But if we use empty = [+oo,-oo], how does that come out
for Ulrich's comparisons?
a equals b <==> a1 = b1 && a2 = b2
a subset b <==> b1 <= a1 && a2 <= b2
a lessEqual b <==> a1 <= b1 && a2 <= b2
a precedeTouch b <==> a2 <= b1
a interior b <==> b1 < a1 && a2 < b2
a strictLess b <==> a1 < b1 && a2 < b2
a preceed b <==> a2 < b1
Let's let any = [b1,b2] be some otherwise non-empty
interval. I believe we have that
empty equals any = False
empty subset any = True
empty lessEqual any = False (1)
empty precedeTouch any = True (2)
empty interior any = True
empty strictLess any = False
empty preceed any = True (3)
as well as
any equals empty = False
any subset empty = False
any lessEqual empty = False (1)
any precedeTouch empty = True (2)
any interior empty = False
any strictLess empty = False
any preceed empty = True (3)
and, for completeness sake
empty equals empty = True
empty subset empty = True
empty lessEqual empty = True (4)
empty precedeTouch empty = True (2)
empty interior empty = False (*)
empty strictLess empty = False (*)
empty preceed empty = True (4)
Which are all correct with the following qualifications
(1) (a lessEqual b) tests for mere overlap in one direction
or the other. Therefore, it is acceptable to the programmer
that this be true if SOME a is less than or equal to SOME b.

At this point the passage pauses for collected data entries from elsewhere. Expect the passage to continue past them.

-- ==== Sys2Proof/Machine/Vector.lean ====
section
/-! DEFINITION. The vector engine: registers, instructions and programs (R94 to R107). -/

namespace Sys2Proof.Machine

/-! ### Instruction fields (Tables 04-3 and 04-5) -/

def vOp (w : Word) : Nat := wf w 63 56
def vType (w : Word) : Nat := wf w 55 52
def vVd (w : Word) : Nat := wf w 51 47
def vVa (w : Word) : Nat := wf w 46 42
def vVb (w : Word) : Nat := wf w 41 37
def vVc (w : Word) : Nat := wf w 36 32
def vKm (w : Word) : Nat := wf w 31 29
def vNegB (w : Word) : Bool := bit w.toNat 28
/-- The anchor fields: [27:18], and the target of VREANCHOR in [17:8]. -/
def vAnchor (w : Word) : Int := sext 10 (wf w 27 18)
def vAnchor2 (w : Word) : Int := sext 10 (wf w 17 8)
def vQ (w : Word) : Nat := wf w 17 15
def vImm (w : Word) : Int := sext 28 (wf w 27 0)

/-- The floating-point type of a type code. -/
def vFp (w : Word) : Option FpType := [FpType.fp32, .bf16, .fp16][vType w]?

/-- Bytes of an element of a type code (R95); codes above 3 are reserved. -/
def vSize (w : Word) : Nat := match vType w with | 0 => 4 | 1 => 2 | 2 => 2 | _ => 16

def vCount (w : Word) : Nat := 256 / vSize w

/-! ### Registers (Table 04-1, R95, R96) -/

/-- Element `i` of register `r` in a view of `sz`-byte elements. -/
def vGet (v : Vec) (r sz i : Nat) : Nat := memLe v.v (256 * r + sz * i) sz

/-- A128 element as an integer. -/
def vGetA (v : Vec) (r i : Nat) : Int := sext 128 (vGet v r 16 i)

/-- A mask register: k0 is all ones. -/
def vMask (v : Vec) (k : Nat) : Nat := if k = 0 then 2 ^ 128 - 1 else (tblGet 0 v.k k).toNat

/-- Writes elements (number, code) of register `r`. -/
def vPut (r sz : Nat) (xs : List (Nat × Nat)) (v : Vec) : Vec :=
  { v with v := xs.foldl (fun m e => memWrite m (256 * r + sz * e.1) (leBytes sz e.2)) v.v }

/-- The unmasked elements below `n` (R96). -/
def vLanes (v : Vec) (w : Word) (n : Nat) : List Nat := bitsOf n (vMask v (vKm w))

/-- An element-wise instruction: vd's unmasked elements take `f i`. -/
def vMap (v : Vec) (w : Word) (sz n : Nat) (f : Nat → Nat) : Vec := vPut (vVd w) sz ((vLanes v w n).map (fun i => (i, f i))) v

/-- A source element of an FP instruction. -/
def vSrc (v : Vec) (t : FpType) (r i : Nat) : FVal := t.spec.decode (vGet v r t.size i)

/-- The second source, negated where neg_b is 1. -/
def vSrcB (v : Vec) (w : Word) (t : FpType) (i : Nat) : FVal :=
  let x := vSrc v t (vVb w) i
  if vNegB w then x.negate else x

/-- An FP instruction of one, two or three sources. -/
def vFpMap (v : Vec) (w : Word) (f : FpType → Nat → FVal) : Vec :=
  match vFp w with
  | some t => vMap v w t.size (256 / t.size) (fun i => fpRound t (f t i))
  | none => v

/-! ### The operations (Table 04-4) -/

def opVadd (w : Word) (v : Vec) : Vec := vFpMap v w (fun t i => (vSrc v t (vVa w) i).add (vSrcB v w t i))
def opVmul (w : Word) (v : Vec) : Vec := vFpMap v w (fun t i => (vSrc v t (vVa w) i).mul (vSrcB v w t i))
def opVfma (w : Word) (v : Vec) : Vec :=
  vFpMap v w (fun t i => ((vSrc v t (vVa w) i).mul (vSrcB v w t i)).add (vSrc v t (vVc w) i))
def opVmax (w : Word) (v : Vec) : Vec := vFpMap v w (fun t i => (vSrc v t (vVa w) i).maxNum (vSrcB v w t i))
def opVmin (w : Word) (v : Vec) : Vec := vFpMap v w (fun t i => (vSrc v t (vVa w) i).minNum (vSrcB v w t i))
def opVsign (w : Word) (v : Vec) : Vec := vFpMap v w (fun t i => vsignVal (vSrc v t (vVa w) i))
def opVexp (w : Word) (v : Vec) : Vec := vFpMap v w (fun t i => vexpVal (vSrc v t (vVa w) i))
def opVlog (w : Word) (v : Vec) : Vec := vFpMap v w (fun t i => vlogVal (vSrc v t (vVa w) i))
def opVrsqrt (w : Word) (v : Vec) : Vec := vFpMap v w (fun t i => vrsqrtVal (vSrc v t (vVa w) i))

/-- VSEL: bit i of k[vc] chooses va or vb. An FP result that is NaN is canonical (R102; log 25). -/
def opVsel (w : Word) (v : Vec) : Vec :=
  let m := vMask v (vVc w)
  match vFp w with
  | some t => vFpMap v w (fun _ i => if bit m i then vSrc v t (vVa w) i else vSrcB v w t i)
  | none => vMap v w 16 16 (fun i => if bit m i then vGet v (vVa w) 16 i else vGet v (vVb w) 16 i)

/-- A VCMP condition of two values: −0 equals +0 (R102). -/
def vCond (c : Nat) (a b : FVal) : Bool :=
  if c = 0 then a.eqv b
  else if c = 1 then a.lt b && !a.eqv b
  else if c = 2 then a.lt b || a.eqv b
  else a.isNan || b.isNan

/-- VCMP: bits of k[vd] for the unmasked elements; the other bits keep their values (R96). -/
def opVcmp (w : Word) (v : Vec) : Vec :=
  match vFp w with
  | some t =>
    let old := vMask v (vVd w)
    let new := (vLanes v w (256 / t.size)).foldl (fun m i =>
      setFld m i i (b2n (vCond (wf w 2 0) (vSrc v t (vVa w) i) (vSrcB v w t i)))) old
    { v with k := tblSet (vVd w) (BitVec.ofNat 128 new) v.k }
  | none => v

/-- VCVTA (R66, R104): elements 16q to 16q + 15 of va become A128; each saturation counts. -/
def opVcvta (w : Word) (v : Vec) : Vec × Nat :=
  match vFp w with
  | some t =>
    let rs := (vLanes v w 16).map (fun i => (i, termOf (vSrc v t (vVa w) (16 * vQ w + i)) (vAnchor w)))
    let n := (rs.filter (fun r => r.2.2)).length
    ({ vPut (vVd w) 16 (rs.map (fun r => (r.1, toCode 128 r.2.1))) v with ovf := v.ovf || decide (0 < n) }, n)
  | none => (v, 0)

/-- VA128ADD (R45, R104). -/
def opVa128add (w : Word) (v : Vec) : Vec :=
  let rs := (vLanes v w 16).map (fun i => (i, accAdd (vGetA v (vVa w) i) (vGetA v (vVb w) i)))
  { vPut (vVd w) 16 (rs.map (fun r => (r.1, toCode 128 r.2.1))) v with ovf := v.ovf || rs.any (fun r => r.2.2) }

/-- The sum of a multiset of A128 values, whatever its order (R45, R104): special codes combine by Table 02-5, finite ones
as one exact sum that saturates. -/
def a128Sum (xs : List Int) : Int × Bool :=
  let sp := xs.filter a128Special
  if sp.isEmpty then accAdd (xs.foldl (· + ·) 0) 0 |> fun r =>
    let t := xs.foldl (· + ·) 0
    if finMax < t then (finMax, true) else if t < -finMax then (-finMax, true) else r
  else (sp.foldl specialSum 0, false)

/-- VA128RSUM: element 0 of vd takes the sum, the other elements zero; the mask chooses the terms alone (R96, Table 04-4;
log 25). -/
def opVa128rsum (w : Word) (v : Vec) : Vec :=
  let (t, o) := a128Sum ((vLanes v w 16).map (vGetA v (vVa w)))
  let v1 := vPut (vVd w) 16 ((List.range 16).map (fun i => (i, if i = 0 then toCode 128 t else 0))) v
  { v1 with ovf := v.ovf || o }

/-- VREANCHOR (R42, R104). -/
def opVreanchor (w : Word) (v : Vec) : Vec :=
  let rs := (vLanes v w 16).map (fun i => (i, reanchor (vGetA v (vVa w) i) (vAnchor w) (vAnchor2 w)))
  { vPut (vVd w) 16 (rs.map (fun r => (r.1, toCode 128 r.2.1))) v with ovf := v.ovf || rs.any (fun r => r.2.2) }

/-- The rounding of output element `l` (R104, R106). -/
def vRnd (v : Vec) (dsr : Bool) (l : Nat) : Rnd := rndFor dsr v.seed v.tensor (v.indexBase + tblGet 0 v.a 7 + l)

/-- VA128DRAIN (R60, R61, R104): destination elements 16q to 16q + 15. -/
def opVa128drain (w : Word) (v : Vec) : Vec :=
  match vFp w with
  | some t =>
    let ls := (vLanes v w (256 / t.size)).filter (fun l => l / 16 == vQ w)
    vPut (vVd w) t.size (ls.map (fun l =>
      (l, t.spec.drain (vRnd v (bit w.toNat 14) l) (a128Val (vGetA v (vVa w) (l % 16)) (vAnchor w))))) v
  | none => v

/-! ### VCVT (R105 to R107) -/

def cvRound (w : Word) : Bool := bit w.toNat 27
def cvWin (w : Word) : Nat := wf w 26 19
def cvDst (w : Word) : Nat := wf w 18 15
def cvSrc (w : Word) : Nat := wf w 14 11

/-- Code of element `l` among packed elements of `b` bits in register `r`. -/
def vPacked (v : Vec) (r b l : Nat) : Nat := codeAt (memRead v.v (256 * r) 256) (l * b) b

/-- Writes packed elements and, for MX, the two scale bytes; the other bytes are zero (R105). An element that the mask
leaves out keeps its bits (R96). -/
def vPack (r b : Nat) (codes : List (Nat × Nat)) (scales : List Nat) (v : Vec) : Vec :=
  let keep := (List.range 64).map (fun l => match codes.find? (fun e => e.1 == l) with
    | some e => e.2
    | none => vPacked v r b l)
  let num := keep.foldr (fun c n => n * 2 ^ b + c % 2 ^ b) 0
  let bytes := leBytes 248 num ++ (if scales.isEmpty then List.replicate 8 0 else scales.map (BitVec.ofNat 8) ++ List.replicate 6 0)
  { v with v := memWrite v.v (256 * r) bytes }

/-- FP32 to another format (R106), with the number of blocks clamped. -/
def cvtFrom (w : Word) (f : OutFmt) (v : Vec) : Vec × Nat :=
  let src := fun l => spFp32.decode (vGet v (vVa w) 4 l)
  let rnd := vRnd v (cvRound w)
  if f.isMx then
    let blk := fun b => (List.range 32).map (fun i => (src (32 * b + i), rnd (32 * b + i)))
    let sc := (List.range 2).map (fun b => blockScale f (cvWin w) ((blk b).map (·.1)))
    let codes := (List.range 2).flatMap (fun b => blockElems f ((sc.getD b (0, false)).1) (blk b))
    (vPack (vVd w) f.bits ((List.range 64).zip codes) (sc.map (·.1)) v, (sc.filter (·.2)).length)
  else
    let ls := vLanes v w 64
    let val := fun l => if f.isPerTensorFp8 then (src l).scale (127 - (cvWin w : Int)) else src l
    (vPack (vVd w) f.bits (ls.map (fun l => (l, f.cast (rnd l) (val l)))) [] v, 0)

/-- Another format to FP32 (R106). -/
def cvtTo (w : Word) (f : OutFmt) (v : Vec) : Vec :=
  let scale := fun l => memLe v.v (256 * vVa w + 248 + l / 32) 1
  vMap v w 4 64 (fun l =>
    let x := f.decode (vPacked v (vVa w) f.bits l)
    spFp32.encode .rne (if f.isMx then x.scaled (scale l) else x))

/-- VCVT; the per-tensor FP8 source has no scale field of its own, since w_or_scale is reserved for an FP32 destination
(R107; log 25). -/
def opVcvt (w : Word) (v : Vec) : Vec × Nat :=
  match OutFmt.ofCode (cvSrc w), OutFmt.ofCode (cvDst w) with
  | some .fp32, some f => cvtFrom w f v
  | some f, some .fp32 => (cvtTo w f v, 0)
  | _, _ => (v, 0)

/-! ### Address registers, loads and stores (R98, R100) -/

/-- The address of a VLD or VST (Table 04-5). -/
def vAddr (w : Word) (v : Vec) : Nat := (tblGet 0 v.a (vVa w) + 64 * wf w 14 0) % 2 ^ 40

/-- a[va] after the access. -/
def vPost (w : Word) (v : Vec) : Vec :=
  if bit w.toNat 17 then { v with a := tblSet (vVa w) ((tblGet 0 v.a (vVa w) + 256) % 2 ^ 40) v.a } else v

def opAset (w : Word) (v : Vec) : Vec := { v with a := tblSet (vVd w) (toCode 40 (vImm w)) v.a }
def opAadd (w : Word) (v : Vec) : Vec := { v with a := tblSet (vVd w) (toCode 40 (((tblGet 0 v.a (vVd w) : Nat) : Int) + vImm w)) v.a }

/-! ### What an instruction may be (R99) -/

/-- Opcodes of Table 04-4. -/
def vKnown (op : Nat) : Bool :=
  decide (op ≤ 0x08) || [0x10, 0x11, 0x12, 0x18, 0x19, 0x1A, 0x1B, 0x1C, 0x1D, 0x20, 0x21, 0x28, 0x29, 0x30, 0x3F].elem op

/-- Bits of the word that an instruction does not use, as (high, low) (Tables 04-3 to 04-5). -/
def vReserved (w : Word) : List (Nat × Nat) :=
  let op := vOp w
  let a128 := vType w == 3
  if op = 0x00 || op = 0x3F then [(55, 0)]
  else if op = 0x01 || op = 0x02 || op = 0x04 || op = 0x05 then [(36, 32), (27, 0)]
  else if op = 0x03 then [(27, 0)]
  else if op = 0x06 then if a128 then [(28, 28), (17, 0)] else [(27, 0)]
  else if op = 0x07 then [(36, 32), (27, 3)]
  else if op = 0x08 || op = 0x10 || op = 0x11 || op = 0x12 then [(41, 32), (28, 0)]
  else if op = 0x18 then [(55, 52), (41, 32), (28, 28), (10, 0)] ++ (if cvDst w = 1 then [(27, 19)] else if cvDst w = 2 || cvDst w = 3 then [(26, 19)] else [])
  else if op = 0x19 then [(41, 32), (28, 28), (14, 0)]
  else if op = 0x1A then [(36, 32), (28, 28), (17, 0)]
  else if op = 0x1B then [(41, 32), (28, 28), (17, 0)]
  else if op = 0x1C then [(41, 32), (28, 28), (7, 0)]
  else if op = 0x1D then [(41, 32), (28, 28), (13, 0)]
  else if op = 0x20 || op = 0x21 then [(41, 32), (28, 28), (16, 15)] ++ (if a128 then [] else [(27, 18)])
  else if op = 0x28 || op = 0x29 then [(55, 52), (46, 28)]
  else [(55, 28), (11, 8)]

/-- Whether the type code is one that Table 04-4 allows. -/
def vTypeOk (w : Word) : Bool :=
  let op := vOp w
  let t := vType w
  if op = 0x06 || op = 0x20 || op = 0x21 then decide (t ≤ 3)
  else if op = 0x1A || op = 0x1B || op = 0x1C then t = 3
  else if decide (1 ≤ op) && decide (op ≤ 0x12) || op = 0x19 || op = 0x1D then decide (t ≤ 2)
  else true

This has the flavor of an existential quantification & if
this test is written in this way, empty tests correct.
(2) Similarly, (a precedeTouch b) test to make sure that NO
element of a exceeds ANY element of b. If it is written
with universal quantification (essentially not (any a >
any b)) then empty tests correct.
(3) This one is True except for (empty preceed [-oo,x]) or
([x,+oo] preceed empty) in which case it tests False. This
may have to be special cased.
(4) My interpretation is that these two are False with the
quantification I suggest. So they may have to be special
cased as well.